-- ==== Sys2Proof/Tests/Slice0.lean ====
section
/-! SUPPORT. Tests: the check of WellFormed, words written out from the spec's encodings, the vectors of
95_test_vectors.md (at most two a instruction, one step each), and the witnesses that the hypotheses of the
obligations can be met. Expected values are the spec's; the id of the vector stands in each comment. -/

namespace Sys2Proof.Tests

open Sys2Proof.Machine

/-! ## Well-formed instructions -/

/-- The one check of WellFormed: 0x00E0 and 0x00EE are CLS and RET, never SYS (R74, R111). -/
theorem test_wellFormed_refuses_sys_of_cls_and_ret :
    (Instr.sys 0x0E0#12).wellFormed = false ∧ (Instr.sys 0x0EE#12).wellFormed = false := by decide

theorem test_wellFormed_accepts_neighbours :
    (Instr.sys 0x1E0#12).wellFormed = true ∧ (Instr.sys 0xFEE#12).wellFormed = true ∧
      (Instr.sys 0x000#12).wellFormed = true ∧ Instr.cls.wellFormed = true := by decide

/-! ## Decoding words written out from the encodings of R73 -/

theorem test_decode_control_flow :
    decodeWord 0x00EE = some .ret ∧ decodeWord 0x0FEE = some (.sys 0xFEE#12) ∧
      decodeWord 0x1204 = some (.jp 0x204#12) ∧ decodeWord 0x2ABC = some (.call 0xABC#12) ∧
      decodeWord 0xB300 = some (.jpV0Nnn 0x300#12) ∧ decodeWord 0x332A = some (.seVxNn 3 0x2A#8) ∧
      decodeWord 0x4E0F = some (.sneVxNn 14 0x0F#8) ∧ decodeWord 0x5120 = some (.seVxVy 1 2) ∧
      decodeWord 0x9AB0 = some (.sneVxVy 10 11) := by decide

theorem test_decode_load_and_alu :
    decodeWord 0x6A2F = some (.ldVxNn 10 0x2F#8) ∧ decodeWord 0x70FF = some (.addVxNn 0 0xFF#8) ∧
      decodeWord 0x8120 = some (.ldVxVy 1 2) ∧ decodeWord 0x8121 = some (.orVxVy 1 2) ∧
      decodeWord 0x8122 = some (.andVxVy 1 2) ∧ decodeWord 0x8123 = some (.xorVxVy 1 2) ∧
      decodeWord 0x8124 = some (.addVxVy 1 2) ∧ decodeWord 0x8125 = some (.subVxVy 1 2) ∧
      decodeWord 0x8106 = some (.shrVx 1 0) ∧ decodeWord 0x8127 = some (.subnVxVy 1 2) ∧
      decodeWord 0x8F0E = some (.shlVx 15 0) ∧ decodeWord 0xC30F = some (.rndVxNn 3 0x0F#8) := by decide

theorem test_decode_index_memory_display :
    decodeWord 0xA300 = some (.ldINnn 0x300#12) ∧ decodeWord 0xF21E = some (.addIVx 2) ∧
      decodeWord 0xF229 = some (.ldFVx 2) ∧ decodeWord 0xF233 = some (.ldBVx 2) ∧
      decodeWord 0xFF55 = some (.stV0Vx 15) ∧ decodeWord 0xF265 = some (.ldV0Vx 2) ∧
      decodeWord 0x00E0 = some .cls ∧ decodeWord 0xD123 = some (.drwVxVyN 1 2 3) := by decide

theorem test_decode_keypad_timers :
    decodeWord 0xE59E = some (.skpVx 5) ∧ decodeWord 0xE5A1 = some (.sknpVx 5) ∧
      decodeWord 0xF30A = some (.ldVxK 3) ∧ decodeWord 0xFB07 = some (.ldVxDt 11) ∧
      decodeWord 0xFA15 = some (.ldDtVx 10) ∧ decodeWord 0xF418 = some (.ldStVx 4) := by decide

/-- T-DE-4 to T-DE-10: words that name no instruction. -/
theorem test_decode_reserved :
    [0x5121#16, 0x912F#16, 0x8128#16, 0x812F#16, 0x8129#16, 0x812D#16, 0xE19F#16, 0xE000#16, 0xE0A2#16,
      0xF000#16, 0xF075#16, 0xF085#16, 0xF030#16, 0xF1FF#16].all (fun w => (decodeWord w).isNone) = true := by
  decide

/-- S12: the first byte is the high one. -/
theorem test_decode_bytes_are_big_endian :
    decode [0x12#8, 0x34#8, 0x56#8] = .ok (.jp 0x234#12, [0x56#8]) ∧ decode [0x12#8] = .error .truncated ∧
      decode [0x51#8, 0x21#8] = .error (.noInstruction 0x5121#16) := by decide

theorem test_decodeTableWord :
    decodeTableWord 16 0xD123 = some (.drwVxVyN 1 2 3) ∧ decodeTableWord 16 0xF0FF = none := by decide

/-! ## One step on a small state -/

/-- The reset state with two registers written. -/
def withRegs (a : RegIdx) (x : Byte) (b : RegIdx) (y : Byte) : State := (State.reset.setReg a x).setReg b y

/-- The next state of the step that runs the word `w`, placed at PC. -/
def run (w : Nat) (s : State) : Option State := nextState? (step (s.withFetchWord 16 w))

/-- The reset state with a byte at 0x300 and I pointing at it. -/
def withByteAtI (b : Byte) : State := (State.reset.setMem (State.reset.mem.storeBytes 0x300 [b])).setI 0x300#16

/-- The reset state with one pixel on. -/
def withPixel (y x : Nat) (s : State) : State := s.setFb (flipPixel s.fb y x)

/-- T-DE-1, T-DE-3. -/
theorem test_sys : run 0x0000 State.reset = some (State.reset.setPc 0x202#16) ∧
    (run 0x0FEE State.reset).map (fun t => (t.pc, t.halted)) = some (0x202#16, false) := by decide

/-- T-DE-5: a DecodeError word changes PC alone and is reported. -/
theorem test_decodeError_step :
    (run 0x912F (withRegs 1 7#8 2 8#8)).map (fun t => (t.pc, t.halted)) = some (0x202#16, false) ∧
      stepReport ((withRegs 1 7#8 2 8#8).withFetchWord 16 0x912F) = .decodeError 0x912F#16 := by decide

/-- T-DE-13, T-DE-14: the fetch at the end of memory. -/
theorem test_fetch_bound :
    (nextState? (step (State.reset.setPc 0xFFF#16))).map (fun t => (t.pc, t.fault)) =
        some (0xFFF#16, some ⟨.outOfBoundsAccess, 0xFFF#16⟩) ∧
      (run 0x1200 (State.reset.setPc 0xFFE#16)).map (·.pc) = some 0x200#16 := by decide

/-- T-CF-1, T-CF-3. -/
theorem test_jp : (run 0x1204 State.reset).map (·.pc) = some 0x204#16 ∧
    (run 0x1FFF State.reset).map (·.pc) = some 0xFFF#16 := by decide

/-- T-CF-4. -/
theorem test_call : (run 0x2300 State.reset).map (fun t => (t.stack, t.pc)) = some ([0x202#16], 0x300#16) := by decide

/-- T-CF-9, step 17. -/
theorem test_call_overflow :
    (run 0x2200 (State.reset.setStack (List.replicate 16 0x202#16))).map (fun t => (t.stack.length, t.pc, t.fault)) =
      some (16, 0x202#16, some ⟨.stackOverflow, 0x202#16⟩) := by decide

/-- T-CF-5, T-CF-6. -/
theorem test_ret :
    (run 0x00EE (State.reset.setStack [0x206#16])).map (fun t => (t.stack, t.pc)) = some ([], 0x206#16) ∧
      (run 0x00EE State.reset).map (fun t => (t.pc, t.halted, t.fault)) =
        some (0x202#16, true, some ⟨.stackUnderflow, 0#16⟩) := by decide

/-- T-CF-8: no mask on the sum. -/
theorem test_jpV0 : (run 0xBFFF (withRegs 0 0xFF#8 1 0#8)).map (·.pc) = some 0x10FE#16 := by decide

/-- T-CF-10 to T-CF-13. -/
theorem test_skip_immediate :
    (run 0x332A (withRegs 3 0x2A#8 0 0#8)).map (·.pc) = some 0x204#16 ∧
      (run 0x332A (withRegs 3 0x2B#8 0 0#8)).map (·.pc) = some 0x202#16 ∧
      (run 0x432A (withRegs 3 0x2A#8 0 0#8)).map (·.pc) = some 0x202#16 ∧
      (run 0x432A (withRegs 3 0x2B#8 0 0#8)).map (·.pc) = some 0x204#16 := by decide

/-- T-CF-14, T-CF-15, T-CF-17, T-CF-18. -/
theorem test_skip_register :
    (run 0x5120 (withRegs 1 7#8 2 7#8)).map (·.pc) = some 0x204#16 ∧
      (run 0x5120 (withRegs 1 7#8 2 8#8)).map (·.pc) = some 0x202#16 ∧
      (run 0x9120 (withRegs 1 7#8 2 8#8)).map (·.pc) = some 0x204#16 ∧
      (run 0x9440 (withRegs 4 7#8 2 8#8)).map (·.pc) = some 0x202#16 := by decide

/-- T-AL-2, T-AL-3. -/
theorem test_immediate_load_add :
    (run 0x6F07 State.reset).map (·.reg 15) = some 0x07#8 ∧
      (run 0x7002 (withRegs 0 0xFF#8 15 0#8)).map (fun t => (t.reg 0, t.reg 15)) = some (0x01#8, 0x00#8) := by decide

/-- T-AL-5 to T-AL-8. -/
theorem test_move_and_logic :
    (run 0x8120 (withRegs 1 0x00#8 2 0x5C#8)).map (·.reg 1) = some 0x5C#8 ∧
      (run 0x8121 ((withRegs 1 0xF0#8 2 0x0F#8).setReg 15 1#8)).map (fun t => (t.reg 1, t.reg 15)) =
        some (0xFF#8, 0x01#8) ∧
      (run 0x8122 (withRegs 1 0xF3#8 2 0x3C#8)).map (·.reg 1) = some 0x30#8 ∧
      (run 0x8123 (withRegs 1 0xF3#8 2 0x3C#8)).map (·.reg 1) = some 0xCF#8 := by decide

/-- T-AL-12, T-AL-14: the sum 256 carries; with X = 15 the carry stays. -/
theorem test_add :
    (run 0x8124 (withRegs 1 0xFF#8 2 0x01#8)).map (fun t => (t.reg 1, t.reg 15)) = some (0x00#8, 0x01#8) ∧
      (run 0x8F24 (withRegs 15 0xF0#8 2 0x20#8)).map (·.reg 15) = some 0x01#8 := by decide

/-- T-AL-17, T-AL-19: the comparison is strict. -/
theorem test_sub :
    (run 0x8125 (withRegs 1 0x10#8 2 0x20#8)).map (fun t => (t.reg 1, t.reg 15)) = some (0xF0#8, 0x00#8) ∧
      (run 0x8125 (withRegs 1 0x33#8 2 0x33#8)).map (fun t => (t.reg 1, t.reg 15)) = some (0x00#8, 0x00#8) := by
  decide

/-- T-AL-24, T-AL-26: Y is ignored; the flag is written last. -/
theorem test_shr :
    (run 0x8126 (withRegs 1 0x05#8 2 0xFE#8)).map (fun t => (t.reg 1, t.reg 15)) = some (0x02#8, 0x01#8) ∧
      (run 0x8F06 (withRegs 15 0x02#8 0 0x00#8)).map (·.reg 15) = some 0x00#8 := by decide

/-- T-AL-27, T-AL-28. -/
theorem test_subn :
    (run 0x8127 (withRegs 1 0x10#8 2 0x20#8)).map (fun t => (t.reg 1, t.reg 15)) = some (0x10#8, 0x01#8) ∧
      (run 0x8127 (withRegs 1 0x20#8 2 0x10#8)).map (fun t => (t.reg 1, t.reg 15)) = some (0xF0#8, 0x00#8) := by
  decide

/-- T-AL-30, T-AL-31. -/
theorem test_shl :
    (run 0x810E (withRegs 1 0x81#8 2 0x00#8)).map (fun t => (t.reg 1, t.reg 15)) = some (0x02#8, 0x01#8) ∧
      (run 0x810E (withRegs 1 0x40#8 15 0x01#8)).map (fun t => (t.reg 1, t.reg 15)) = some (0x80#8, 0x00#8) := by
  decide

/-- T-AL-35: a mask of 0 gives 0 whatever the random byte. -/
theorem test_rnd_mask_zero (t : State) (h : run 0xC300 State.reset = some t) : t.reg 3 = 0x00#8 := by
  have h' : run 0xC300 State.reset =
      some (((State.reset.withFetchWord 16 0xC300).advance.setReg 3 (Config.rand 0 &&& 0x00#8)).countDraw) := rfl
  rw [h'] at h
  cases h
  simp

/-- T-IM-2, T-IM-5. -/
theorem test_index :
    (run 0xAFFF State.reset).map (·.i) = some 0xFFF#16 ∧
      (run 0xF21E ((withRegs 2 0x02#8 15 0#8).setI 0xFFFF#16)).map (fun t => (t.i, t.reg 15)) =
        some (0x0001#16, 0x00#8) := by decide

/-- S7, T-IM-9. -/
theorem test_glyph :
    (run 0xFA29 (withRegs 10 0x0A#8 0 0#8)).map (·.i) = some 0x0082#16 ∧
      (run 0xF229 (withRegs 2 0xFF#8 0 0#8)).map (·.i) = some 0x054B#16 := by decide

/-- S6, T-IM-14. -/
theorem test_bcd :
    (run 0xF233 ((withRegs 2 156#8 0 0#8).setI 0x300#16)).map
        (fun t => (t.mem.read 0x300, t.mem.read 0x301, t.mem.read 0x302)) = some (some 1#8, some 5#8, some 6#8) ∧
      (run 0xF233 ((withRegs 2 7#8 0 0#8).setI 0xFFE#16)).map
        (fun t => (t.mem.read 0xFFE, t.mem.read 0xFFF, t.pc, t.fault)) =
        some (some 0#8, some 0#8, 0x202#16, some ⟨.outOfBoundsAccess, 0x1000#16⟩) := by decide

/-- T-IM-15, T-IM-17. -/
theorem test_store_registers :
    (run 0xF255 (((withRegs 0 1#8 1 2#8).setReg 2 3#8).setI 0x300#16)).map
        (fun t => (t.mem.read 0x300, t.mem.read 0x302, t.mem.read 0x303, t.i)) =
        some (some 1#8, some 3#8, some 0#8, 0x300#16) ∧
      (run 0xF155 ((withRegs 0 0xAA#8 1 2#8).setI 0xFFF#16)).map (fun t => (t.mem.read 0xFFF, t.halted)) =
        some (some 0#8, true) := by decide

/-- T-IM-23, T-IM-21. -/
theorem test_load_registers :
    (run 0xF465 (State.reset.setI 0x050#16)).map (fun t => (t.reg 0, t.reg 1, t.reg 4, t.reg 5)) =
        some (0xF0#8, 0x90#8, 0xF0#8, 0x00#8) ∧
      (run 0xF065 ((withRegs 0 0x77#8 1 0#8).setI 0x1234#16)).map (fun t => (t.reg 0, t.fault)) =
        some (0x77#8, some ⟨.outOfBoundsAccess, 0x1234#16⟩) := by decide

/-- T-DP-1. -/
theorem test_cls :
    (run 0x00E0 (withPixel 3 4 (withRegs 15 1#8 0 0#8))).map (fun t => (pixel t.fb 3 4, t.reg 15)) =
      some (false, 0x01#8) := by decide

/-- T-DP-9: clipped, not wrapped. -/
theorem test_drw_clips :
    (run 0xD121 (withPixel 0 0 ((withByteAtI 0xFF#8).setReg 1 60#8))).map
        (fun t => (pixel t.fb 0 60, pixel t.fb 0 63, pixel t.fb 0 0, pixel t.fb 0 1, t.reg 15)) =
      some (true, true, true, false, 0x00#8) := by decide

/-- T-DP-7 and T-DP-10: a collision, and N = 0. -/
theorem test_drw_collision :
    (run 0xD121 (withPixel 0 0 (withByteAtI 0x80#8))).map (fun t => (pixel t.fb 0 0, t.reg 15)) =
        some (false, 0x01#8) ∧
      (run 0xD120 ((withRegs 15 1#8 0 0#8).setI 0xFFFF#16)).map (fun t => (t.halted, t.reg 15)) =
        some (false, 0x00#8) := by decide

/-- T-KT-5 and T-KT-1, T-KT-4. -/
theorem test_key_skips :
    (run 0xE59E ((withRegs 5 0x1A#8 0 0#8).setKey 0xA true)).map (·.pc) = some 0x204#16 ∧
      (run 0xE5A1 ((withRegs 5 7#8 0 0#8).setKey 7 true)).map (·.pc) = some 0x202#16 := by decide

/-- T-KT-6, T-KT-8. -/
theorem test_wait_key :
    (run 0xF30A State.reset).map (·.pc) = some 0x200#16 ∧
      (run 0xF30A (State.reset.setKey 0xB true)).map (fun t => (t.reg 3, t.pc)) = some (0x0B#8, 0x202#16) := by decide

theorem test_timers :
    (run 0xFB07 (State.reset.setDt 9#8)).map (·.reg 11) = some 9#8 ∧
      (run 0xFA15 (withRegs 10 3#8 0 0#8)).map (·.dt) = some 3#8 ∧
      (run 0xF418 (withRegs 4 5#8 0 0#8)).map (fun t => (t.st, t.soundActive)) = some (5#8, true) := by decide

/-- T-KT-14, T-KT-16. -/
theorem test_tick :
    (((State.reset.setSt 3#8).tick).dt, ((State.reset.setSt 3#8).tick).st) = (0#8, 2#8) ∧
      (((State.reset.setDt 2#8).raise .stackUnderflow 0#16).tick).dt = 1#8 := by decide

/-- T-LR-2. -/
theorem test_load :
    ((State.reset.load [0x12#8, 0x00#8]).1.mem.read 0x200, (State.reset.load [0x12#8, 0x00#8]).1.mem.read 0x201,
      (State.reset.load [0x12#8, 0x00#8]).1.pc) = (some 0x12#8, some 0x00#8, 0x200#16) := by decide

/-- T-LR-5: the font's edges. -/
theorem test_reset_memory :
    (State.reset.mem.read 0x04F, State.reset.mem.read 0x050, State.reset.mem.read 0x09F, State.reset.mem.read 0x0A0,
      State.reset.mem.read 0xFFF, State.reset.mem.read 0x1000) =
      (some 0x00#8, some 0xF0#8, some 0x80#8, some 0x00#8, some 0x00#8, none) := by decide

/-- R197: the codes of the fatal conditions, and (0, 0) for none. -/
theorem test_fault_codes :
    State.reset.faultCode = (0, 0#16) ∧
      (State.reset.raise .stackUnderflow 0#16).faultCode = (3, 0#16) ∧
      (State.reset.raise .stackOverflow 0x202#16).faultCode = (4, 0x202#16) ∧
      (State.reset.raise .outOfBoundsAccess 0x1000#16).faultCode = (5, 0x1000#16) := by decide

/-! ## Other values of the parameters of R7 -/

/-- The state of R20 after `step(RAND)` runs the word `w`. -/
def runArch (p : Params) (rand : Byte) (w : Nat) (s : State) : Option ArchState :=
  match (s.withFetchWord 16 w).toArchState.step p rand with
  | .next a => some a
  | .fault _ => none
  | .refused _ => none

/-- T-AL-34, T-AL-36: RAND = 0xB7. -/
theorem test_rnd_with_given_byte :
    (runArch {} 0xB7#8 0xC30F State.reset).map (·.v[3]) = some 0x07#8 ∧
      (runArch {} 0xB7#8 0xC3FF State.reset).map (·.v[3]) = some 0xB7#8 := by decide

__What you need to do__: As the answer, set down only the lines from the data above between the one holding "decodeWord 0xFF55 = some" and the one holding "decodeWord 0xF30A = some", inclusive, exactly as they read.

__Output below__:
      decodeWord 0xFF55 = some (.stV0Vx 15) ∧ decodeWord 0xF265 = some (.ldV0Vx 2) ∧
      decodeWord 0x00E0 = some .cls ∧ decodeWord 0xD123 = some (.drwVxVyN 1 2 3) := by decide

theorem test_decode_keypad_timers :
    decodeWord 0xE59E = some (.skpVx 5) ∧ decodeWord 0xE5A1 = some (.sknpVx 5) ∧
      decodeWord 0xF30A = some (.ldVxK 3) ∧ decodeWord 0xFB07 = some (.ldVxDt 11) ∧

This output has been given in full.